By analyzing existing cross correlation between Pacer Small Cap and Pacer Lunt MidCap, you can compare the effects of market volatilities on Pacer Small and Pacer Lunt and check how they will diversify away market risk if combined in the same portfolio for a given time horizon. You can also utilize pair trading strategies of matching a long position in Pacer Small with a short position of Pacer Lunt. Check out your portfolio center. Please also check ongoing floating volatility patterns of Pacer Small and Pacer Lunt.

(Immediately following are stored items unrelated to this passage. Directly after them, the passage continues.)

-- ==== Sys2Proof/Machine/Commands.lean ====
section
/-! DEFINITION. The command unit: taking, performing and answering commands, snapshots, PURGE and the taking of RESTART (chapter 10). -/

namespace Sys2Proof.Machine

/-- What a command's checks and effect give: a status with its detail, and the state. -/
structure Answer where
  status : Status
  detail : Nat
  state : State
  deriving DecidableEq, Repr

/-- The command ends DONE. -/
def Answer.done (s : State) (detail : Nat := 0) : Answer :=
  { status := .done, detail := detail, state := s }

/-- A check fails with BAD_ARGUMENT and its position (R171). -/
def Answer.badArgument (s : State) (detail : Nat) : Answer :=
  { status := .badArgument, detail := detail, state := s }

/-- A check fails with REFUSED and its detail (R171, R174). -/
def Answer.refused (s : State) (detail : Nat) : Answer :=
  { status := .refused, detail := detail, state := s }

/-- The result to write is set and its write is issued (R172). -/
def State.finishCommand (s : State) (status : Status) (detail : Nat) : State :=
  let ticket := s.command.ticket
  let s1 := { s with command := { s.command with
    phase := .writingResult, resultTicket := ticket, resultStatus := status,
    resultDetail := detail, snapshot := none } }
  s1.want .result resultAddress (wholeLine (resultLine ticket status detail)) s.path.nextSerial

/-- The result an answer gives (R171). -/
def Answer.finish (a : Answer) : State :=
  a.state.finishCommand a.status a.detail

/-- A MEMORY_ERROR of the command unit: no optional fields, detail A COMMAND (R171, R172, R179). -/
def commandMemoryError : FaultEvent :=
  { kind := .memoryError, context := none, window := none, parcel := none, generation := none,
    detailA := commandCode, detailB := 0 }

/-! ### PURGE (R97, R21, R75, R155) -/

/-- Does a job write a head line? -/
def JobKind.isSeal : JobKind → Bool
  | .sealData => true
  | .sealNotice => true
  | .check => false
  | .checkRenewal => false

/-- Does the purge end the running job: a seal, or a check after resolution (R75)? -/
def State.purgeEnds (s : State) (j : Job) : Bool :=
  match s.parcel j.window j.parcel with
  | none => j.kind.isSeal
  | some r => j.kind.isSeal || r.slot.isSome

/-- The tag engine's part of a purge, without the giving of freed entries (R75). -/
def State.purgeJobs (s : State) : State :=
  let s1 := { s with tag := { s.tag with
    queue := s.tag.queue.filter fun j => !j.kind.isSeal, waitingSeal := none } }
  match s1.tag.running with
  | none => s1
  | some run => if s.purgeEnds run.job then (s1.discard tagPurpose).setRunning none else s1

/-- The composer's part: a notice in progress fails, its image writes are
discarded (R155). -/
def State.purgeNotice (s : State) : State :=
  match s.composer.notice with
  | none => s
  | some _ => (s.noticeFailed false).discard (only .noticeImage)

/-- A record that holds a slot goes FREE (R21). -/
def State.purgeParcel (w : WindowIndex) (s : State) (p : Nat) : State :=
  match s.parcel w p with
  | none => s
  | some r => if r.slot.isSome then s.freeParcel w p else s

/-- Every record of a window that holds a slot goes FREE (R21). -/
def State.purgeWindow (s : State) (w : WindowIndex) : State :=
  match s.window w with
  | none => s
  | some e => (List.range e.count).foldl (State.purgeParcel w) s

/-- KEYS_PURGED (R97). -/
def purgedEvent (emptied : Nat) : FaultEvent :=
  { kind := .keysPurged, context := none, window := none, parcel := none, generation := none,
    detailA := emptied, detailB := 0 }

/-- A purge (R97; the order of its parts is log 27). -/
def State.purge (s : State) : State :=
  let emptied := s.slotsHeld
  let s1 := windowIds.foldl State.purgeWindow s.purgeJobs.purgeNotice
  ((s1.emptyAllSlots).raise (purgedEvent emptied)).tagSettle

/-! ### Taking a command (R170, R180) -/

/-- The code and ticket of the command in progress (R167). -/
def State.latchCommand (s : State) (code ticket : Nat) : State :=
  { s with command := { s.command with code := code, ticket := ticket, arguments := [] } }

/-- Any command with arguments: the argument read is issued with its order point at
the taking (R170, R52). -/
def State.readArguments (s : State) : State :=
  let s1 := { s with command := { s.command with phase := .readingArguments } }
  s1.want .argument controlBase (.read 32) s.path.nextSerial

/-- RESTART is taken (R180, R57): the ticket is kept, no request is taken any
more, internal requests not granted are discarded, and the results of those
granted are ignored. -/
def State.takeRestart (s : State) (ticket : Nat) : State :=
  { s with
    mode := .restarting,
    command := { s.command with restartTicket := ticket },
    path := { s.path with
      internal := [], unissued := [],
      flight := s.path.flight.map (Flight.ignore fun _ => true) } }

/-- Command code of PURGE (section 11.4). -/
def purgeCode : Nat :=
  11

/-- Command code of RESTART, the highest (section 11.4). -/
def restartCode : Nat :=
  13

/-- A command is taken in IDLE by an accepted write of the whole command word (R170). -/
def State.takeCommand (s : State) (code ticket : Nat) : State :=
  if s.mode ≠ .running ∨ s.command.phase ≠ .idle then s
  else if code = 0 then s
  else if restartCode < code then (s.latchCommand code ticket).finishCommand .unknownCommand code
  else if code = purgeCode then
    (s.latchCommand code ticket).purge.finishCommand .done s.slotsHeld
  else if code = restartCode then s.takeRestart ticket
  else (s.latchCommand code ticket).readArguments

/-! ### The argument read returns (R171, R173) -/

/-- Is the oldest granted access the argument read of the command in progress, and
is that command the one of this code? -/
def State.argumentReturns (s : State) (code : Nat) : Option (InternalRequest × List Flight) :=
  match s.path.flight with
  | .internal r :: rest =>
    if r.purpose = .argument ∧ r.ignored = false ∧ s.command.phase = .readingArguments ∧
        s.command.code = code then some (r, rest)
    else none
  | _ => none

/-- A step that performs a command: the argument read has returned without error,
the checks are applied and the effect made at that event (R171); its result write is
issued, and then the counters write that its effect calls for (R140, log 35). Nothing
happens when that read is not the oldest granted access or the command is another
(log 4). -/
def State.perform (s : State) (code : Nat) (act : List Nat → State → Answer) :
    Host.Outcome State Fault Refusal :=
  match s.argumentReturns code with
  | none => .next s
  | some (r, rest) =>
    let words := argumentWords (s.returned r.address r.access)
    let s1 := { s with
      path := { s.path with flight := rest },
      command := { s.command with arguments := words } }
    .next (act words s1).finish.issueCounters.finish

/-! ### Window and parcel commands (R174) -/

/-- What the fixed limits of DEFINE_WINDOW give: the failing check or the entry (R2). -/
def defineArguments (words : List Nat) : Nat ⊕ (WindowIndex × Window) :=
  let base := argument words 2
  let count := argument words 3
  match index? 8 (argument words 1) with
  | none => .inl 1
  | some w =>
    if count = 0 ∨ 64 < count then .inl 2
    else if base % 2048 ≠ 0 then .inl 3
    else if 16773120 < base + 2048 * count then .inl 4
    else
      match directionOf? (argument words 4), roleOf? (argument words 5),
          index? 4 (argument words 6) with
      | some d, some role, some c =>
        if (role = .notice ∧ d = .inbound) ∨ (role = .renewal ∧ d = .outbound) then .inl 6
        else .inr (w, { base := base, count := count, direction := d, role := role, context := c,
                        parcels := List.replicate count ParcelRecord.blank })
      | _, _, _ => .inl 5

/-- Do two windows share a byte (R3)? -/
def Window.overlaps (a b : Window) : Bool :=
  decide (a.base < b.base + 2048 * b.count) && decide (b.base < a.base + 2048 * a.count)

/-- Does some valid entry satisfy a test? -/
def State.anyWindow (s : State) (test : Window → Bool) : Bool :=
  windowIds.any fun w =>
    match s.window w with
    | none => false
    | some e => test e

/-- The failing check of R3, or none. -/
def State.defineRefusal (s : State) (w : WindowIndex) (e : Window) : Option Nat :=
  if !s.renewal.provisioned then some 1
  else if (s.window w).isSome then some 2
  else if s.anyWindow e.overlaps then some 3
  else if e.role = .notice ∧ s.anyWindow (fun f => decide (f.role = .notice)) = true then some 4
  else if e.role = .renewal ∧ s.anyWindow (fun f => decide (f.role = .renewal)) = true then some 5
  else none

/-- The effect of DEFINE_WINDOW (R4, R131, R133, R143). -/
def State.defineWindow (s : State) (w : WindowIndex) (e : Window) : State :=
  let s1 := (s.setWindow w (some e)).restartCounter (windowCounter w)
  if e.role = .notice then s1.composerDefined else s1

Diversification Opportunities for Pacer Small and Pacer Lunt
0.93 | Correlation Coefficient |
Almost no diversification
The 3 months correlation between Pacer and Pacer is 0.93. Overlapping area represents the amount of risk that can be diversified away by holding Pacer Small Cap and Pacer Lunt MidCap in the same portfolio, assuming nothing else is changed. The correlation between historical prices or returns on Pacer Lunt MidCap and Pacer Small is a relative statistical measure of the degree to which these equity instruments tend to move together. The correlation coefficient measures the extent to which returns on Pacer Small Cap are associated (or correlated) with Pacer Lunt. Values of the correlation coefficient range from -1 to +1, where. The correlation of zero (0) is possible when the price movement of Pacer Lunt MidCap has no effect on the direction of Pacer Small i.e., Pacer Small and Pacer Lunt go up and down completely randomly.
Pair Corralation between Pacer Small and Pacer Lunt
Given the investment horizon of 90 days Pacer Small Cap is expected to under-perform the Pacer Lunt. But the etf apears to be less risky and, when comparing its historical volatility, Pacer Small Cap is 1.02 times less risky than Pacer Lunt. The etf trades about -0.51 of its potential returns per unit of risk. The Pacer Lunt MidCap is currently generating about -0.44 of returns per unit of risk over similar time horizon. If you would invest 4,800 in Pacer Lunt MidCap on December 8, 2024 and sell it today you would lose (535.00) from holding Pacer Lunt MidCap or give up 11.15% of portfolio value over 90 days.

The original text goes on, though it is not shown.